When a line below holds the string "hnone", show that line.
++++ RECORDS FOR THE EXERCISE ++++
/-- A cancel request is only added to by a write to CTRL (R27). -/
theorem State.RecordInv.hostWrite_ctrl (h : s.RecordInv) (v : Word32) : (s.hostWrite .ctrl v).RecordInv where
  errorCode := h.errorCode
  cancel := fun hp hin => Bool.or_eq_true_iff.mpr (.inl (h.cancel hp hin))
  foundNonce := h.foundNonce
  sentinel := h.sentinel
  oneOutcome := h.oneOutcome
  cleared := h.cleared

/-- Only CTRL, STATUS and CMD reach a record; a write to any other register keeps them all. -/
theorem State.RecordInv.hostWrite (h : s.RecordInv) (r : Reg) (v : Word32) : (s.hostWrite r v).RecordInv := by
  cases r with
  | ctrl => exact h.hostWrite_ctrl v
  | status => exact h.clearStatus v
  | cmd => exact h.acceptCommand v
  | _ => exact ⟨h.errorCode, h.cancel, h.foundNonce, h.sentinel, h.oneOutcome, h.cleared⟩

/-! ### The completion of a command -/

/-- The outcome was cleared when the SEARCH or VERIFY that is pending was accepted. -/
theorem State.RecordInv.cleared_of_decode (h : s.RecordInv) (hp : s.pend = some p) (hd : decode p.word = .ok i)
    (hi : isSearchOrVerify i) : s.matched = false ∧ s.result = .none := by
  refine h.cleared p hp ?_
  rw [decode_eq_ok.mp hd, opcodeOf_encode]
  rcases hi with ⟨k, f, rfl⟩ | ⟨f, rfl⟩
  · exact .inl rfl
  · exact .inr rfl

/-- A nonce that SEARCH found is below its latched bound, so it is not the sentinel (R35). -/
theorem SearchOutcome.CorrectFor.found_ne_sentinel {cand : Word32 → List Byte} {k : Nat} {n a : Word32}
    {d : List Byte}
    (h : (SearchOutcome.found n d a).CorrectFor cand k p.nonceStart (p.maxNonce.toNat - p.nonceStart.toNat)) :
    n ≠ 0xFFFFFFFF := by
  obtain ⟨hle, hlt, -⟩ := h
  rintro rfl
  have hmax : (0xFFFFFFFF : Word32).toNat = 2 ^ 32 - 1 := rfl
  omega

/-- The result registers of a SEARCH hold the sentinel exactly where no nonce was found (R111). -/
theorem State.RecordInv.writeOutcome (h : s.RecordInv) {o : SearchOutcome} {cand : Word32 → List Byte} {k : Nat}
    (hm : s.matched = false)
    (ho : o.CorrectFor cand k p.nonceStart (p.maxNonce.toNat - p.nonceStart.toNat)) :
    (s.writeOutcome o).drawElapsed.finish.RecordInv where
  errorCode := by simpa using h.errorCode
  cancel := nofun
  foundNonce := by
    cases o with
    | found n d a => exact fun _ => ho.found_ne_sentinel
    | notFound a => exact nofun
    | cancelled a => exact nofun
  sentinel := by
    cases o with
    | found n d a => exact nofun
    | notFound a => exact fun _ => rfl
    | cancelled a => exact fun _ => rfl
  oneOutcome := by simp [hm]
  cleared := nofun

/-- The completion of a command whose checks hold keeps the records: SEARCH and VERIFY write their outcome where the
acceptance had cleared it. -/
theorem State.RecordInv.effectOf_finish (h : s.RecordInv) (hr : s.ready i p) (hd : decode p.word = .ok i) :
    (effectOf i s p).finish.RecordInv := by
  have hcleared := h.cleared_of_decode hr.1 hd
  cases i with
  | search k f =>
    exact h.writeOutcome (hcleared (.inl ⟨k, f, rfl⟩)).1 (s.searchOutcome_correctFor k.toNat f p)
  | verify f =>
    have hnone : s.result = .none := (hcleared (.inr ⟨f, rfl⟩)).2
    exact ⟨h.errorCode, nofun, h.foundNonce, h.sentinel, fun _ => hnone, nofun⟩
  | _ => exact ⟨h.errorCode, nofun, h.foundNonce, h.sentinel, h.oneOutcome, nofun⟩

/-- A refused command records an error of its own (R117). -/
theorem State.refusal_ne_none {code : ErrCode} (h : s.refusal i = some code) : code ≠ .none := by
  rintro rfl
  rcases s.refusal_cases i with ⟨-, e⟩ | ⟨-, -, -, e⟩ | ⟨-, -, -, e⟩ <;> rw [e] at h <;> cases h

theorem State.RecordInv.engineStep (h : s.RecordInv) (ht : engineStep s = .next t) : t.RecordInv := by
  rcases engineStep_cases s with ⟨-, he⟩ | ⟨p, i, hp, hd, he⟩ | ⟨p, e, -, -, he⟩ <;> rw [he] at ht
  · cases ht
    exact h
  · obtain ⟨q, hq, ⟨hr, rfl⟩ | ⟨code, hcode, rfl⟩⟩ := exec_next_cases ht
    · cases hp.symm.trans hq
      exact h.effectOf_finish hr hd
    · exact h.dropCommand (State.refusal_ne_none hcode)
  · cases ht
    exact h.dropCommand nofun

theorem State.RecordInv.withSchedule (h : s.RecordInv) (rest : List Event) : (s.withSchedule rest).RecordInv :=
  ⟨h.errorCode, h.cancel, h.foundNonce, h.sentinel, h.oneOutcome, h.cleared⟩

theorem State.RecordInv.hostRead (h : s.RecordInv) (r : Reg) : (s.hostRead r).RecordInv :=
  ⟨h.errorCode, h.cancel, h.foundNonce, h.sentinel, h.oneOutcome, h.cleared⟩

end Record

/-- Settles O60: each agent's step keeps the records, by the rule of the operation that it is. -/
theorem stepKeepsTheRecordInvariant : Obligations.StepKeepsTheRecordInvariant := by
  intro s t hinv h
  rcases step_next_cases h with ⟨-, s0, rfl | ⟨rest, -, rfl⟩, he⟩ | ⟨o, rest, r, -, -, rfl⟩
    | ⟨o, v, rest, r, -, -, rfl⟩ | ⟨rest, -, rfl⟩ | ⟨level, rest, -, rfl⟩
  · exact hinv.engineStep he
  · exact (hinv.withSchedule rest).engineStep he
  · exact (hinv.withSchedule rest).hostRead r
  · exact (hinv.withSchedule rest).hostWrite r v
  · exact State.recordInv_hardwareReset _
  · exact (hinv.withSchedule rest).setCancelIn level

/-- Settles O58: the reset state is what a hardware reset leaves, which holds the empty stream. -/
theorem invariantsHoldAtReset : Obligations.InvariantsHoldAtReset :=
  ⟨⟨⟨[], State.reset.holdsStream_hardwareReset⟩, State.pendingLegal_of_idle rfl⟩, State.reset.recordInv_hardwareReset⟩

end Sys2Proof.Machine
end

section
/-! SUPPORT. The register window (10_state.md R25 to R42): the register of each offset, what it reads, and what a write
to it does: O11, O12, O13, O14, O15, O16. -/

namespace Sys2Proof.Machine

/-! ### The words of the registers (R27 to R29) -/

/-- Joined fields as numbers. -/
theorem toNat_append_eq_add {m n : Nat} (x : BitVec m) (y : BitVec n) :
    (x ++ y).toNat = x.toNat * 2 ^ n + y.toNat := by
  rw [BitVec.toNat_append, ← Nat.shiftLeft_add_eq_or_of_lt y.isLt, Nat.shiftLeft_eq]

/-- STATUS as a number, each field at its place (R28). -/
theorem statusWord_eq_ofNat (busy done err matched : Bool) (result : BitVec 2) (code : BitVec 4) :
    statusWord busy done err matched result code
      = BitVec.ofNat 32 (busy.toNat + 2 * done.toNat + 4 * err.toNat + 8 * matched.toNat + 16 * result.toNat
          + 256 * code.toNat) := by
  apply BitVec.eq_of_toNat_eq
  simp only [statusWord, toNat_append_eq_add, BitVec.toNat_ofBool, BitVec.toNat_ofNat]
  have := busy.toNat_lt; have := done.toNat_lt; have := err.toNat_lt; have := matched.toNat_lt
  omega

theorem SearchResult.toNat_code (r : SearchResult) : r.code.toNat = resultNumber r := by
  cases r <;> rfl

theorem ErrCode.toNat_code (c : ErrCode) : c.code.toNat = errorNumber c := by
  cases c <;> rfl

theorem State.toNat_busy (s : State) : s.busy.toNat = if s.pend = none then 0 else 1 := by
  cases hp : s.pend <;> simp [State.busy, hp]

theorem State.ctrlWord_eq_ofNat (s : State) :
    s.ctrlWord = BitVec.ofNat 32 (s.ieDone.toNat + 2 * s.ieErr.toNat) := by
  apply BitVec.eq_of_toNat_eq
  simp only [State.ctrlWord, toNat_append_eq_add, BitVec.toNat_ofBool, BitVec.toNat_ofNat]
  have := s.ieDone.toNat_lt; have := s.ieErr.toNat_lt
  omega

/-- CONFIG as a number; BUFLEN holds the length of a buffer shorter than a block (R29). -/
theorem State.configWord_eq_ofNat {s : State} (hbuf : s.buf.length < 64) :
    s.configWord = BitVec.ofNat 32 (s.variant.bit.toNat + 2 * (modeCode s.mode).toNat + 256 * s.buf.length) := by
  apply BitVec.eq_of_toNat_eq
  simp only [State.configWord, toNat_append_eq_add, BitVec.toNat_ofNat]
  omega

theorem lengthLow_eq_ofNat (len : BitVec 61) : len.extractLsb' 0 32 = BitVec.ofNat 32 len.toNat :=
  BitVec.eq_of_toNat_eq (by simp)

theorem lengthHigh_eq_ofNat (len : BitVec 61) :
    0#3 ++ len.extractLsb' 32 29 = BitVec.ofNat 32 (len.toNat / 2 ^ 32) := by
  apply BitVec.eq_of_toNat_eq
  rw [toNat_append_eq_add, BitVec.extractLsb'_toNat, Nat.shiftRight_eq_div_pow, BitVec.toNat_ofNat,
    BitVec.toNat_ofNat]
  omega

/-! ### The register of each offset (R25) -/

theorem regAt_digestOut (i : Fin 8) : regAt (0x40 + 4 * i.val) = some (.digestOut i) := by
  revert i; decide

theorem regAt_expect (i : Fin 8) : regAt (0x60 + 4 * i.val) = some (.expect i) := by
  revert i; decide

/-- Each exact read is that of a register which reads exactly at all times. -/
theorem exactReads_regValue (s : State) : ∀ x ∈ exactReads s,
    ∃ r, regAt x.1 = some r ∧ anyWhileBusy r = false ∧ s.regValue r = x.2 := by
  refine List.forall_mem_append.mpr ⟨?_, ?_⟩
  · simp only [List.forall_mem_cons]
    exact ⟨⟨.id, rfl, rfl, rfl⟩, ⟨.ctrl, rfl, rfl, s.ctrlWord_eq_ofNat⟩, ⟨.cmd, rfl, rfl, rfl⟩, ⟨.dataIn, rfl, rfl, rfl⟩,
      ⟨.nonceStart, rfl, rfl, rfl⟩, ⟨.maxNonce, rfl, rfl, rfl⟩, ⟨.nonceIn, rfl, rfl, rfl⟩, ⟨.reserved, rfl, rfl, rfl⟩,
      ⟨.reserved, rfl, rfl, rfl⟩, nofun⟩
  · rintro x hx
    obtain ⟨i, -, rfl⟩ := List.mem_map.mp hx
    exact ⟨.expect i, regAt_expect i, rfl, rfl⟩

/-- Each idle read is that of a register, other than STATUS, which is any value while BUSY. -/
theorem idleReads_regValue (s : State) : ∀ x ∈ idleReads s,
    ∃ r, regAt x.1 = some r ∧ anyWhileBusy r = true ∧ r ≠ .status ∧ (s.buf.length < 64 → s.regValue r = x.2) := by
  refine List.forall_mem_append.mpr ⟨?_, ?_⟩
  · simp only [List.forall_mem_cons]
    refine ⟨⟨.config, rfl, rfl, nofun, fun hbuf => ?_⟩, ⟨.resultNonce, rfl, rfl, nofun, fun _ => rfl⟩,
      ⟨.attempts, rfl, rfl, nofun, fun _ => rfl⟩, ⟨.elapsed, rfl, rfl, nofun, fun _ => rfl⟩,
      ⟨.msgLenLo, rfl, rfl, nofun, fun _ => lengthLow_eq_ofNat _⟩,
      ⟨.msgLenHi, rfl, rfl, nofun, fun _ => lengthHigh_eq_ofNat _⟩, nofun⟩
    refine (State.configWord_eq_ofNat hbuf).trans ?_
    cases s.variant <;> cases s.mode <;> rfl
  · rintro x hx
    obtain ⟨i, -, rfl⟩ := List.mem_map.mp hx
    exact ⟨.digestOut i, regAt_digestOut i, rfl, nofun, fun _ => rfl⟩

/-! ### Reads (R42, R46) -/

section Reads

variable {s : State} {o : Nat} {rest : List Event} {r : Reg}

/-- The step of a read that is exact, always or while idle, changes nothing but the value the host holds. -/
theorem step_hostRead_exact (hs : s.schedule = .hostRead .word o :: rest) (hr : regAt o = some r)
    (h : (s.busy && anyWhileBusy r) = false) :
    step s = .next { s with schedule := rest, readData := s.regValue r } := by
  have hbusy : (s.withSchedule rest).busy = s.busy := rfl
  have hvalue : (s.withSchedule rest).regValue r = s.regValue r := by cases r <;> rfl
  rw [step_hostRead hs hr, State.hostRead, State.readValue, hbusy, h, hvalue]
  rfl

/-- The step of a read of a register that is any value while BUSY takes a draw. -/
theorem step_hostRead_drawn (hs : s.schedule = .hostRead .word o :: rest) (hr : regAt o = some r)
    (hb : s.busy = true) (ha : anyWhileBusy r = true) :
    step s = .next { s with
      schedule := rest
      readData := if r = .status then s.statusDrawn s.draw else s.draw
      draws := s.draws + 1 } := by
  have hbusy : (s.withSchedule rest).busy = true := hb
  rw [step_hostRead hs hr, State.hostRead, State.readValue, hbusy, ha]
  rfl

end Reads

theorem State.statusExact_eq_ofNat (s : State) :
    s.statusExact = BitVec.ofNat 32 (exactStatus s + 8 * s.matched.toNat + 16 * resultNumber s.result) := by
  rw [State.statusExact, statusWord_eq_ofNat, State.toNat_busy, SearchResult.toNat_code, ErrCode.toNat_code, exactStatus]
  congr 1
  omega

/-- Settles O11: an idle read is the value of the register at the offset, each value as a number. -/
theorem idleReadsGiveTheRegisterValues : Obligations.IdleReadsGiveTheRegisterValues := by
  intro s o v rest hidle hbuf hs hmem
  obtain ⟨r, hr, hv⟩ : ∃ r, regAt o = some r ∧ s.regValue r = v := by
    rcases List.mem_cons.mp hmem with hst | hmem
    · cases hst
      exact ⟨.status, rfl, s.statusExact_eq_ofNat⟩
    · rcases List.mem_append.mp hmem with hmem | hmem
      · obtain ⟨r, hr, -, hv⟩ := exactReads_regValue s _ hmem
        exact ⟨r, hr, hv⟩
      · obtain ⟨r, hr, -, -, hv⟩ := idleReads_regValue s _ hmem
        exact ⟨r, hr, hv hbuf⟩
  rw [step_hostRead_exact hs hr (by rw [State.busy_eq_false_iff.mpr hidle, Bool.false_and]), hv]

/-! ### What of STATUS is exact while BUSY (R42) -/

/-- Without bits 3 and 5:4 STATUS is its word with MATCH and RESULT at 0: a check of its ten bits. -/
theorem statusWord_and_exactMask : ∀ (busy done err matched : Bool) (result : BitVec 2) (code : BitVec 4),
    statusWord busy done err matched result code &&& ~~~0x38#32 = statusWord busy done err false 0#2 code := by
  decide +kernel

theorem statusWord_matchBit (busy done err matched : Bool) (result : BitVec 2) (code : BitVec 4) :
    (statusWord busy done err matched result code).getLsbD 3 = matched := by
  unfold statusWord
  iterate 3 rw [BitVec.getLsbD_append, if_neg (by decide)]
  rw [BitVec.getLsbD_append, if_pos (by decide), BitVec.getLsbD_ofBool]
  simp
++++
▶ RESULT BELOW:
    have hnone : s.result = .none := (hcleared (.inr ⟨f, rfl⟩)).2
    exact ⟨h.errorCode, nofun, h.foundNonce, h.sentinel, fun _ => hnone, nofun⟩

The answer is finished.